Клавдий Сергеевич вышел из магазина и остановился, привыкая к яркому солнечному свету. Он переживал впечатления, каких не получал давно. «До чего же грамотная баба», — сказал он себе и покачал головой. Нет, такая не для… Вахтомин смотрел вперед, ничего не видел. Перед глазами стояли книги, много книг, и — лицо Тамары Акимовны: круглое, смеющееся, румяное… И у такой замечательной бабы нет мужика? Трудно поверить. Вахтомин пугался своих мыслей, которые принимали все более определенное направление; потом вздохнул и отправился восвояси.
Но вскоре он знал уже каждую трещинку в асфальте тротуара, ведущего к книжному магазину.

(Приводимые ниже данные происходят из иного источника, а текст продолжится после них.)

-- ==== Sys2Proof/Certificates/Slice0/Obligations.lean ====
section
/-! DEFINITION. The statements for the provers. `m` is the moment of the command, and `s.arrive m` the state as the command
finds it: the time passed, the switched inputs shown. A statement about a command that is no take has the premise
`s.takeable = false`: nothing waits at the head of the queue that R132 takes as soon as it is takeable. What any other state comes
to, `CommandFramesReachTheQueue` says: what is takeable is taken first, and the state so reached meets the premise. -/

open Sys2Proof Sys2Proof.Machine

/-! ### The machine -/

/-- A step runs the command at the front of the queue on the state with the queue's rest. -/
def Obligations.StepRunsTheFrontCommand : Prop :=
  ∀ (c : Instr) (rest : List Instr) (s : State),
    s.pending = c :: rest → step s = exec c { s with pending := rest }

/-- Every command answers a next state, leaves the queue of commands as it is, and takes place at its moment (the model's own
form, logs 1, 3, 6 and 8; after RESET_ASSERT the time base stands at 0). -/
def Obligations.EveryCommandAnswersAtItsMoment : Prop :=
  ∀ (i : Instr) (s : State), ∃ t, exec i s = .next t ∧ t.pending = s.pending ∧ t.pins = (moment i).pins ∧
    t.now = if isReset i then 0 else s.now + (moment i).dt

/-- The own cap (R134), the standing contributions, FAULT_LAMP (R139), forcing (R158) and the count of silent expected peers
(R107) are, after every step, what their rules make of the rest of State. The own cap is 0 while a SUPPLY record stands, else the
least of the mode cap, the operator limit and every contribution that stands; the lamp is lit, outside STANDBY, by a record or by a
silent expected peer; forcing is on in STANDBY, in WARMUP and during a SUPPLY condition. -/
def Obligations.FollowingFiguresKeptByEveryStep : Prop :=
  (∀ s t : State, s.Settled → step s = .next t → t.Settled) ∧
  ∀ s : State, s.Settled →
    let modeCap : Nat :=
      match s.ctl.mode with
      | .limp => 300
      | .transport => s.cfg.drive.transportCap
      | .sweep | .stowing => s.cfg.drive.sweepCap
      | .unset | .warmup | .parked | .parking | .shutdown | .standby => 0
    let figures : List Nat :=
      [modeCap, s.ctl.limit] ++ (if s.drive.state = .latched then [0] else []) ++
        (if s.brush0.overrun = true then [s.brush0.overrunCap] else []) ++
        (if s.brush1.overrun = true then [s.brush1.overrunCap] else []) ++
        s.ctl.contrib.transport0.toList ++ s.ctl.contrib.transport1.toList ++ s.ctl.contrib.afterFault0.toList ++
        s.ctl.contrib.afterFault1.toList ++ s.ctl.contrib.ration.toList ++
        (if (s.spray.state = .empty ∨ s.spray.state = .latched) ∧ s.cfg.spray.drySweep = 0 then [s.cfg.spray.dustCap]
          else [])
    ((∃ r ∈ s.ctl.faults, r.source = .supply) → s.ctl.ownCap = 0) ∧
    ((∀ r ∈ s.ctl.faults, r.source ≠ .supply) → s.ctl.ownCap ∈ figures ∧ ∀ v ∈ figures, s.ctl.ownCap ≤ v) ∧
    (s.out.faultLamp = true ↔
      s.ctl.mode ≠ .standby ∧
        (s.ctl.faults ≠ [] ∨
          ∃ p ∈ s.peers, s.tableOwn ≠ some p.station ∧ p.expected = true ∧ p.fresh = .silent)) ∧
    (s.out.forcing = true ↔ s.ctl.mode = .standby ∨ s.ctl.mode = .warmup ∨ s.out.supply = .low) ∧
    s.ctl.silentCount =
      (s.peers.filter fun p => s.tableOwn != some p.station && p.expected && p.fresh == .silent).length

/-- The command queue, the fault list's one record per source, the counts and the operator's settings stay in their bounds at
every step (R131, R133, R135, R136). -/
def Obligations.ControllerBoundsKeptByEveryStep : Prop :=
  ∀ s t : State, s.ctl.Wf → step s = .next t → t.ctl.Wf

/-- Outside ACTIVE nothing is pending, no period runs and a frame in flight is only finished, at every step (06, section
6.4). -/
def Obligations.LinkQuietOutsideActiveKeptByEveryStep : Prop :=
  ∀ s t : State, s.link.Wf → step s = .next t → t.link.Wf

/-- LIFT and FLOAT of one arm are never set together, at most one drive coil has a duty written, and forcing holds every
proportional output, at every step (R10, R28, R158). -/
def Obligations.OutputExclusionsKeptByEveryStep : Prop :=
  ∀ s t : State, s.out.Wf → step s = .next t → t.out.Wf

/-- The histories of the pulse inputs and the places and ages of the peer table keep their form at every step (R92 to R98, R140
to R146). -/
def Obligations.CaptureAndPeersFormKeptByEveryStep : Prop :=
  ∀ s t : State, s.capture.Wf → s.PeersWf → step s = .next t → t.capture.Wf ∧ t.PeersWf

/-- All the forms that the steps keep hold at reset. -/
def Obligations.ResetMeetsEveryForm : Prop :=
  State.reset.Settled ∧ State.reset.ctl.Wf ∧ State.reset.link.Wf ∧ State.reset.out.Wf ∧ State.reset.capture.Wf ∧
    State.reset.PeersWf

/-- Whatever the command, a LATCHED record of a source other than SUPPLY, which is never latched, stays LATCHED unless a CLEAR is
taken or the command is RESET_ASSERT; and a LATCHED CONFIG record stays unless it is RESET_ASSERT. A CLEAR is taken by its own row,
or, when it is takeable, before the effect of another (DEDUCED, log 25). -/
def Obligations.LatchedRecordsStandUntilClear : Prop :=
  ∀ (i : Instr) (s t : State) (src : Source), exec i s = .next t → isReset i = false → src ≠ .supply →
    (src = .config ∨ (isClear i = false ∧ s.takeable = false) ∨ ∀ c ∈ s.ctl.queue, c.kind ≠ .clear) →
      s.ctl.recordState src = some .latched → t.ctl.recordState src = some .latched

/-- A STATE frame that fits the layout, built, sent with its CRC and checked by a receiver, is taken with every field as it was
sent. -/
def Obligations.StateFrameReadsBackAsSent : Prop :=
  ∀ f : StateFrame, f.Fits → frameFate f.onBus = .state f

/-! ### The configuration loader -/

/-- RESET_ASSERT returns every block to its reset values, whatever it was doing; the inputs show what they show. The reset
values the spec does not give are those of logs 6, 8 and 10. -/
def Obligations.ResetAssertReturnsEveryBlock : Prop :=
  ∀ (m : Moment) (s : State), ∃ t, exec (.resetAssert m) s = .next t ∧
    t.loader = Loader.reset ∧ t.drive = Drive.reset ∧ t.brush0 = Brush.reset ∧ t.brush1 = Brush.reset ∧
    t.ration = Ration.reset ∧ t.spray = Spray.reset ∧ t.tableOwn = none ∧ t.peers = peersReset ∧ t.link = Link.reset ∧
    t.ctl = Controller.reset ∧ t.capture = Capture.reset ∧ t.conv = Converter.reset ∧ t.out = Outputs.reset

/-- RESET_RELEASE samples the straps and starts the converter scan. A number of 1 to 14 starts the status request and its 10 ms
wait; 0 and 15 end the load as ILLEGAL_STRAP: LIMP, a LATCHED CONFIG STRAP record, the link left as it is. That the status
request follows in the same event is the model's reading (log 33). -/
def Obligations.ResetReleaseSamplesTheStraps : Prop :=
  ∀ (m : Moment) (straps : BitVec 4) (s : State), s.takeable = false → s.loader.resetHeld = true →
    ∃ t, exec (.resetRelease m straps) s = .next t ∧ t.loader.station = straps.toNat ∧ t.loader.resetHeld = false ∧
      t.conv.place = some .pedalA ∧ SameChannels s t ∧ t.peers = s.peers ∧ t.link = s.link ∧ t.capture = s.capture ∧
      (1 ≤ straps.toNat ∧ straps.toNat ≤ 14 →
        t.loader.state = .reading ∧ t.loader.statusWait = some t.now ∧ t.loader.spiSent = [0x05#8] ∧
          t.loader.outcome = s.loader.outcome ∧ t.ctl.bare = s.ctl.bare ∧ t.ctl.faults = s.ctl.faults) ∧
      (straps.toNat = 0 ∨ straps.toNat = 15 →
        t.loader.state = .done ∧ t.loader.outcome = .illegalStrap ∧ t.loader.image = none ∧ t.ctl.mode = .limp ∧
          t.ctl.standbyReturn = .limp ∧
          t.ctl.record .config = some { source := .config, code := .strap, state := .latched })

/-- While the status wait runs, a ready status (bit 0 clear) ends it and sends the read request for address 0, and a busy one is
asked again; the marker 5Ah 36h with a length of 245 to 251 is accepted. Nothing but the loader changes. A status answer is
taken while the wait runs; the bits on the SPI lines are the request's bytes (DESIGN CHOICE, log 33). -/
def Obligations.StatusAndMarkerAreAnswered : Prop :=
  (∀ (m : Moment) (status : Byte) (s : State) (b : Micros), s.takeable = false →
    s.Settled → s.out.Wf → s.loader.state = .reading →
    s.loader.statusWait = some b → s.now + m.dt ≤ b + 10000 →
      ∃ l, exec (.statusRequestAnswer m status) s = .next ((s.arrive m).setLoader l) ∧ l.state = .reading ∧
        (status.toNat % 2 = 0 → l.statusWait = none ∧ l.spiSent = [0x03#8, 0x00#8]) ∧
        (status.toNat % 2 = 1 → l.statusWait = some b ∧ l.spiSent = [0x05#8])) ∧
  (∀ (m : Moment) (length : Byte) (s : State), s.takeable = false → s.Settled → s.out.Wf → s.loader.state = .reading →
    s.loader.spiSent = [0x03#8, 0x00#8] → s.loader.length = none → 245 ≤ length.toNat → length.toNat ≤ 251 →
      exec (.markerLengthCheck m 0x5A#8 0x36#8 length) s =
        .next ((s.arrive m).setLoader { s.loader with length := some length.toNat }))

Была и еще одна причина, которая приводила теперь в магазин Вахтомина. Много раз встречал он здесь работников комбината — молодых и пожилых, мужчин и женщин, начальников и их подчиненных; все они приходили сюда, чтобы покопаться в книгах. А в один прекрасный день до сознания Вахтомина дошло, что работники комбината, почти ежедневно встречая в книжном магазине сменного мастера заготовительного цеха, наверняка сделают вывод о том, что Вахтомин — большой любитель книг. «Надо же! — скажут они. — Кто бы мог подумать? Теперь понятно, почему Клавдий Сергеевич так содержательно выступает на собраниях и совещаниях. Столько книг — и он наверняка их все прочитал!»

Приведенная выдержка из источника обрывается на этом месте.